**TASK DETAILS**
Scan the entries below for the word "List" and copy every line where it turns up.

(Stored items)
-=-=-=-=-

/-- A job entry enters a state (R296). -/
def State.jobState (s : State) (e st : Nat) : State := s.putJob e { s.job e with state := st, since := s.shortStamp }

/-- Can an entry be allocated (R301)? -/
def JobEntry.allocatable (j : JobEntry) : Bool := j.state == 0 && !(j.late && j.gen == j.lateGen)

/-- An entry returns to FREE (R301): GEN moves on, and requests still in flight become late. -/
def State.freeJob (s : State) (e : Nat) : State :=
  let j := s.job e
  if j.state = 0 then s
  else
    let left := decide (0 < j.flying)
    s.putJob e { j with state := 0, since := s.shortStamp, gen := (j.gen + 1) % 8, late := j.late || left,
                        lateGen := if left && !j.late then j.gen else j.lateGen,
                        flying := 0, lateFlying := j.lateFlying + j.flying }

/-- The words of an entry, as the job-table window shows them (R295). -/
def JobEntry.words (j : JobEntry) : List Nat :=
  [j.gen * 2 ^ 29 + j.state * 2 ^ 26 + j.kind * 2 ^ 24 + j.cls * 2 ^ 22 + j.exposure * 2 ^ 20 + j.cove * 2 ^ 16 +
     j.context * 2 ^ 13 + j.lateGen * 2 ^ 10 + j.stream,
   j.row * 2 ^ 16 + bit j.late * 2 ^ 14 + j.col0, j.seq % 65536 * 2 ^ 16 + j.size, j.since]

/-- The tag of an entry's requests (R301). -/
def jobTag (e gen : Nat) : Nat := gen * 131072 + e

/-- The lowest-numbered allocatable entry of half h's bulk pool, then of the unreserved entries (R298). -/
def State.bulkEntry (s : State) (h : Nat) : Option Nat :=
  let p := hbPage h 6
  let first := if s.planLive then s.live p Harbour.JOB_RESV_ENTRIES else 0
  ((List.range (65536 - first)).find? (fun i => (s.job (65536 * h + first + i)).allocatable)).map (65536 * h + first + ·)

/-- A memory operation of a Cove that reads a table (R298). -/
def CoveOp.isTable (o : CoveOp) : Bool := match o.work with
  | .table _ => true
  | _ => false

/-- Does a Cove of half h wait for a job entry: for a table read, or for any operation (R298)? -/
def State.coveWaits (s : State) (h : Nat) (tables : Bool) : Bool :=
  s.coves.any fun e => e.1 / 8 == h && e.2.ops.any fun o => o.waited && o.entry.isNone && (!tables || o.isTable)

/-- Can a Drift operation of half h take an entry now (R298)? -/
def State.driftEntry (s : State) (h : Nat) : Bool := !s.coveWaits h false && (s.bulkEntry h).isSome

/-- Does a non-slice request of half h wait for an entry (R298)? -/
def State.bulkWaits (s : State) (h : Nat) : Bool := s.coveWaits h false || s.channels.any fun e => e.1 / 512 == h && e.2.entryWait

/-- BULK_STARVED goes once no request waits for an entry (R314). -/
def State.judgeStarved (s : State) (h : Nat) : State := if s.bulkWaits h then s else s.lower (hbPage h 6) 1

/-- A request finds no entry (R298): it waits, and is counted. -/
def State.countBulkWait (s : State) (h : Nat) : State :=
  (s.countSat (hbPage h 6) Harbour.BULK_WAIT_COUNT).event (hbPage h 6) 1

/-- Allocate a bulk entry for an operation of KIND 1 or 2 (R296, R298): none where there is none. -/
def State.allocBulk (s : State) (h : Nat) (j : JobEntry) : Option (Nat × State) :=
  (s.bulkEntry h).map fun e =>
    let old := s.job e
    (e, s.putJob e { j with gen := old.gen, late := old.late, lateGen := old.lateGen, lateFlying := old.lateFlying,
                            state := 6, since := s.shortStamp, flying := 0 })

/-- An entry of a stream's run that a part can take (R297, R298): neither part of a split stream holds more than half. -/
def State.runEntry (s : State) (h stream cove : Nat) (split : Bool) : Option Nat :=
  let p := hbPage h 6
  let first := s.live p (Harbour.JOB_RES_FIRST_ENTRY.nth stream)
  let count := s.live p (Harbour.JOB_RES_COUNT_COUNT.nth stream)
  let mine := ((s.harb h).jobs.filter (fun e => e.2.state != 0 && e.2.kind == 0 && e.2.stream == stream && e.2.cove == cove)).length
  if split && decide (count / 2 ≤ mine) then none
  else ((List.range count).find? (fun i => (s.job (first + i)).allocatable)).map (first + ·)

/-- Allocate slice job `j` in the run of its stream, none where the part holds no unused entry (R298). -/
def State.allocSlice (s : State) (h : Nat) (split : Bool) (j : JobEntry) : Option State :=
  (s.runEntry h j.stream j.cove split).map fun e =>
    let old := s.job e
    s.putJob e { j with gen := old.gen, late := old.late, lateGen := old.lateGen, lateFlying := old.lateFlying,
                        since := s.shortStamp, flying := 0 }

/-- A job fails (R302): its slice is to be processed as zeros; its entry goes to FREE. -/
def State.failJob (s : State) (e : Nat) : State :=
  let j := s.job e
  let h := entryHalf e
  let s := if j.kind = 0 then
      s.putHarb h { s.harb h with failedSlices := (s.harb h).failedSlices ++ [[j.stream, j.seq, j.row, j.exposure, j.col0, j.cove]] }
    else s
  s.freeJob e

/-- Does a slice job come before another of its context (R298)? By frame, then row, strip, exposure. -/
def JobEntry.before (j k : JobEntry) : Bool :=
  let order := fun (i : JobEntry) => (i.row * 2 ^ 14 + i.col0) * 4 + i.exposure
  let d := toSigned 16 (k.seq + 65536 - j.seq % 65536)
  decide (0 < d) || (d == 0 && decide (order j < order k))

/-- The slice jobs of a context that wait, with their entries. -/
def State.waitingJobs (s : State) (h cove context : Nat) : List (Nat × JobEntry) :=
  (s.harb h).jobs.filter (fun e => e.2.kind == 0 && e.2.cove == cove && e.2.context == context &&
    (e.2.state == 1 || e.2.state == 2))

/-- Jobs of a context in ISSUED or LOADED (R298). -/
def State.busyJobs (s : State) (h cove context : Nat) : Nat :=
  ((s.harb h).jobs.filter (fun e => e.2.kind == 0 && e.2.cove == cove && e.2.context == context &&
    (e.2.state == 3 || e.2.state == 4))).length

-=-=-=-=-

**OUTPUT**
def JobEntry.words (j : JobEntry) : List Nat :=
  ((List.range (65536 - first)).find? (fun i => (s.job (65536 * h + first + i)).allocatable)).map (65536 * h + first + ·)
  else ((List.range count).find? (fun i => (s.job (first + i)).allocatable)).map (first + ·)
def State.waitingJobs (s : State) (h cove context : Nat) : List (Nat × JobEntry) :=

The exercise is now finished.